┌─ PROVIDED RECORDS

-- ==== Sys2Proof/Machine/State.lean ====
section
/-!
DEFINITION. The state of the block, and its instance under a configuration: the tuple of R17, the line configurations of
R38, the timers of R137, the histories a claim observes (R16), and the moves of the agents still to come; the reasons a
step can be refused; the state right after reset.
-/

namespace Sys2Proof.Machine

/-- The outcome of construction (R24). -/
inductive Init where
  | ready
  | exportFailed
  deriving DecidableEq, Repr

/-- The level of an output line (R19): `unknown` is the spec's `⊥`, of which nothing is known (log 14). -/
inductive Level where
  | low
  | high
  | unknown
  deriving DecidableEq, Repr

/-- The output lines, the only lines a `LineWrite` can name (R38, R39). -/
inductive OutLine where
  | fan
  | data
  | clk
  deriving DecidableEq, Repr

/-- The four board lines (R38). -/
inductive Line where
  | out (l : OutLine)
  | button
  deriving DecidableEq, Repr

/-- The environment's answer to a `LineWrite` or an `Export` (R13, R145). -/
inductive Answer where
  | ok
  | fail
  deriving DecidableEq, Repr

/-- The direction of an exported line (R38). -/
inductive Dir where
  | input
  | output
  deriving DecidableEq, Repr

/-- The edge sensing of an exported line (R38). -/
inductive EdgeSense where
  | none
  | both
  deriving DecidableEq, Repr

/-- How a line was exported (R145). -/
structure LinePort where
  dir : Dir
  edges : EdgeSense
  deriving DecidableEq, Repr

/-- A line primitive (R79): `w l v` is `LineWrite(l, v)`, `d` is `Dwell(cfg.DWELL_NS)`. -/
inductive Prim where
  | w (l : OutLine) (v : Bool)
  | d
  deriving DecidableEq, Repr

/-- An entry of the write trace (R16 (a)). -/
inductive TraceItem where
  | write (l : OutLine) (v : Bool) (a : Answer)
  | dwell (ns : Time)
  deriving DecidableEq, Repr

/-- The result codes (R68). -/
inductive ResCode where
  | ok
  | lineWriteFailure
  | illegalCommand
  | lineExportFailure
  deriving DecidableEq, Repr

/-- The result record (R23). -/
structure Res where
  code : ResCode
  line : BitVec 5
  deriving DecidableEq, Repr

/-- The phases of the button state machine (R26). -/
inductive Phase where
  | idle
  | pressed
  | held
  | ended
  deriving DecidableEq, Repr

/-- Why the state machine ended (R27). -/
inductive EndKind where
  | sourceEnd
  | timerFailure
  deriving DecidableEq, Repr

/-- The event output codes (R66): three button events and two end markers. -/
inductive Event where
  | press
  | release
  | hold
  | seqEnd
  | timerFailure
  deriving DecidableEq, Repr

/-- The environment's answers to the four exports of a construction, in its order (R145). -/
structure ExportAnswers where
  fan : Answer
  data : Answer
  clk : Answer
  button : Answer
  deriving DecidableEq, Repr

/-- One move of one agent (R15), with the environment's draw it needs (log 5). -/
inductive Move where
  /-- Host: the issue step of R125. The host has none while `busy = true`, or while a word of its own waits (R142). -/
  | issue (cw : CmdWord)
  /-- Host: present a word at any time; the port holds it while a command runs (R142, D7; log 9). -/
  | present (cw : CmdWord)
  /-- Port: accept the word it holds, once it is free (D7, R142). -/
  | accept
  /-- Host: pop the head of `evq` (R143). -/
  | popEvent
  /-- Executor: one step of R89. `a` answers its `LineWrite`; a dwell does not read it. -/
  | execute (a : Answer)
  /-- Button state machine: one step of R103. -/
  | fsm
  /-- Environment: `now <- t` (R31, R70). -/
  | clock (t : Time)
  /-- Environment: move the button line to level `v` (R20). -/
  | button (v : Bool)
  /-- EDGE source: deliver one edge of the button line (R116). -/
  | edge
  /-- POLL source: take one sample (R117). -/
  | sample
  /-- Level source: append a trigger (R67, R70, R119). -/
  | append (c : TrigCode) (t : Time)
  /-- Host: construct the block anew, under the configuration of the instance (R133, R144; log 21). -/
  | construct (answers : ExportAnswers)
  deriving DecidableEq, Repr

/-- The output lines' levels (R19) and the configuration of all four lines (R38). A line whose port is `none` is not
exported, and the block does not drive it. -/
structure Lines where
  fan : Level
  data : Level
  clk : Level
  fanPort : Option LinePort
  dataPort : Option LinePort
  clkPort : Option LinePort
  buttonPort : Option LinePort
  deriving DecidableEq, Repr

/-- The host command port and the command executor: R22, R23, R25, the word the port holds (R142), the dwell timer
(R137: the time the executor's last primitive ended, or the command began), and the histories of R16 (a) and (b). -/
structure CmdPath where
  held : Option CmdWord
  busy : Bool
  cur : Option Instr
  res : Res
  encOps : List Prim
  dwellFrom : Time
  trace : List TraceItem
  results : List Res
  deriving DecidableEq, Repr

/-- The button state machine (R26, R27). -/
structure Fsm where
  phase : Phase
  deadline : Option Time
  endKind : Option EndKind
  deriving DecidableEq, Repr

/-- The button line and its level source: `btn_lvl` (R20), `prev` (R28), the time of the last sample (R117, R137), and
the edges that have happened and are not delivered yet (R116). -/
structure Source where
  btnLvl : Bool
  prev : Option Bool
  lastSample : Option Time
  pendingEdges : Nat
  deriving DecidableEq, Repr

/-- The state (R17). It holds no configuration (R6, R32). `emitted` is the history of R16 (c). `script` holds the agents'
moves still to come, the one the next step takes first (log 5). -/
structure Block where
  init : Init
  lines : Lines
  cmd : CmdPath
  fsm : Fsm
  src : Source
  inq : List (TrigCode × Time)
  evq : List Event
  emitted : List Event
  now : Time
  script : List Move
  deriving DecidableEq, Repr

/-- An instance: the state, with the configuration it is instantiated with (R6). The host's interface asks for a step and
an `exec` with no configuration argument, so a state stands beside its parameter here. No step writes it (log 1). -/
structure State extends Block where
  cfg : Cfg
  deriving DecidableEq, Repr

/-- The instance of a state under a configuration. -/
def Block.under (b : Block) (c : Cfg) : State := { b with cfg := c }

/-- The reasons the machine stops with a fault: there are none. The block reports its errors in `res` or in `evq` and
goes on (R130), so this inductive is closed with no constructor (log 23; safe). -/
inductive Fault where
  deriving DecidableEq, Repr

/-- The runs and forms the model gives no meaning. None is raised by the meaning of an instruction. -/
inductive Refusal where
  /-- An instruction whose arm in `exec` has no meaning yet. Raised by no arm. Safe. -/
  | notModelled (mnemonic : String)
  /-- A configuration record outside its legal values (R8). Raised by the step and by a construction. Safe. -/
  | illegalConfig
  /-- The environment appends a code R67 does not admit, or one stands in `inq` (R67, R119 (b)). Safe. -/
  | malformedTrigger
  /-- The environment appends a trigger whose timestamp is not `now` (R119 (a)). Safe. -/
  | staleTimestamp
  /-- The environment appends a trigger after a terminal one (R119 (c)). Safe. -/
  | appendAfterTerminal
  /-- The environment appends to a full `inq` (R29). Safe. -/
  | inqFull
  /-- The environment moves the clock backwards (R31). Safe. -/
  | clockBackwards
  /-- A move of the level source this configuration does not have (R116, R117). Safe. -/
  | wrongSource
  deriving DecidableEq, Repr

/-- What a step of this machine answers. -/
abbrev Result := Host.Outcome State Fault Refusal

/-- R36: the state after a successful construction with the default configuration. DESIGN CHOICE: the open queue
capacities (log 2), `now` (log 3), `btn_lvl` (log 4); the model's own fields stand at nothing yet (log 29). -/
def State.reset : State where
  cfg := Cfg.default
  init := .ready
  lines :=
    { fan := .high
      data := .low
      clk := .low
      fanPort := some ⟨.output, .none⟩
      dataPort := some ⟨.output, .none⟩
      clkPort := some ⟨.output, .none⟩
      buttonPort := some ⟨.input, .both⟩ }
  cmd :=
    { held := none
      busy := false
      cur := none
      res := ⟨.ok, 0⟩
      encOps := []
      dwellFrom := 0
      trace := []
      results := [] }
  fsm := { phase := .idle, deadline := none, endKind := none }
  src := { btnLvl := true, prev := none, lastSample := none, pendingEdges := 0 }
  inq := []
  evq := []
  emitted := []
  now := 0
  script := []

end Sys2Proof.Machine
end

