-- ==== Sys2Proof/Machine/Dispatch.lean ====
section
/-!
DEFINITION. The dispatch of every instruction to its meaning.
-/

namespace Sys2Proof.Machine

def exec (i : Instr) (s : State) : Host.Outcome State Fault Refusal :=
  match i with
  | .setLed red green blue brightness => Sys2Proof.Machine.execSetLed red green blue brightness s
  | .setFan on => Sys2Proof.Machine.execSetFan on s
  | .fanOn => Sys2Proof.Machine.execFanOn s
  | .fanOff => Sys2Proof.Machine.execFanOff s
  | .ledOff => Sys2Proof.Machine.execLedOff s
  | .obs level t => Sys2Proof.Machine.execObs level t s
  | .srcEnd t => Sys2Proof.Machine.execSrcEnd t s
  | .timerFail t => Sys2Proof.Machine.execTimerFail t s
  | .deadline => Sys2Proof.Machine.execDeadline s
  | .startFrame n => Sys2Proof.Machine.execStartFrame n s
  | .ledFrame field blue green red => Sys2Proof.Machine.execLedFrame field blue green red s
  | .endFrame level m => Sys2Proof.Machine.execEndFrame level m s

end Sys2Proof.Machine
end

└─

**WHAT TO WORK ON:**
Whenever a line above holds the word "Refusal", include it in your count, and report nothing but that count.

**TASK ANSWER:**
3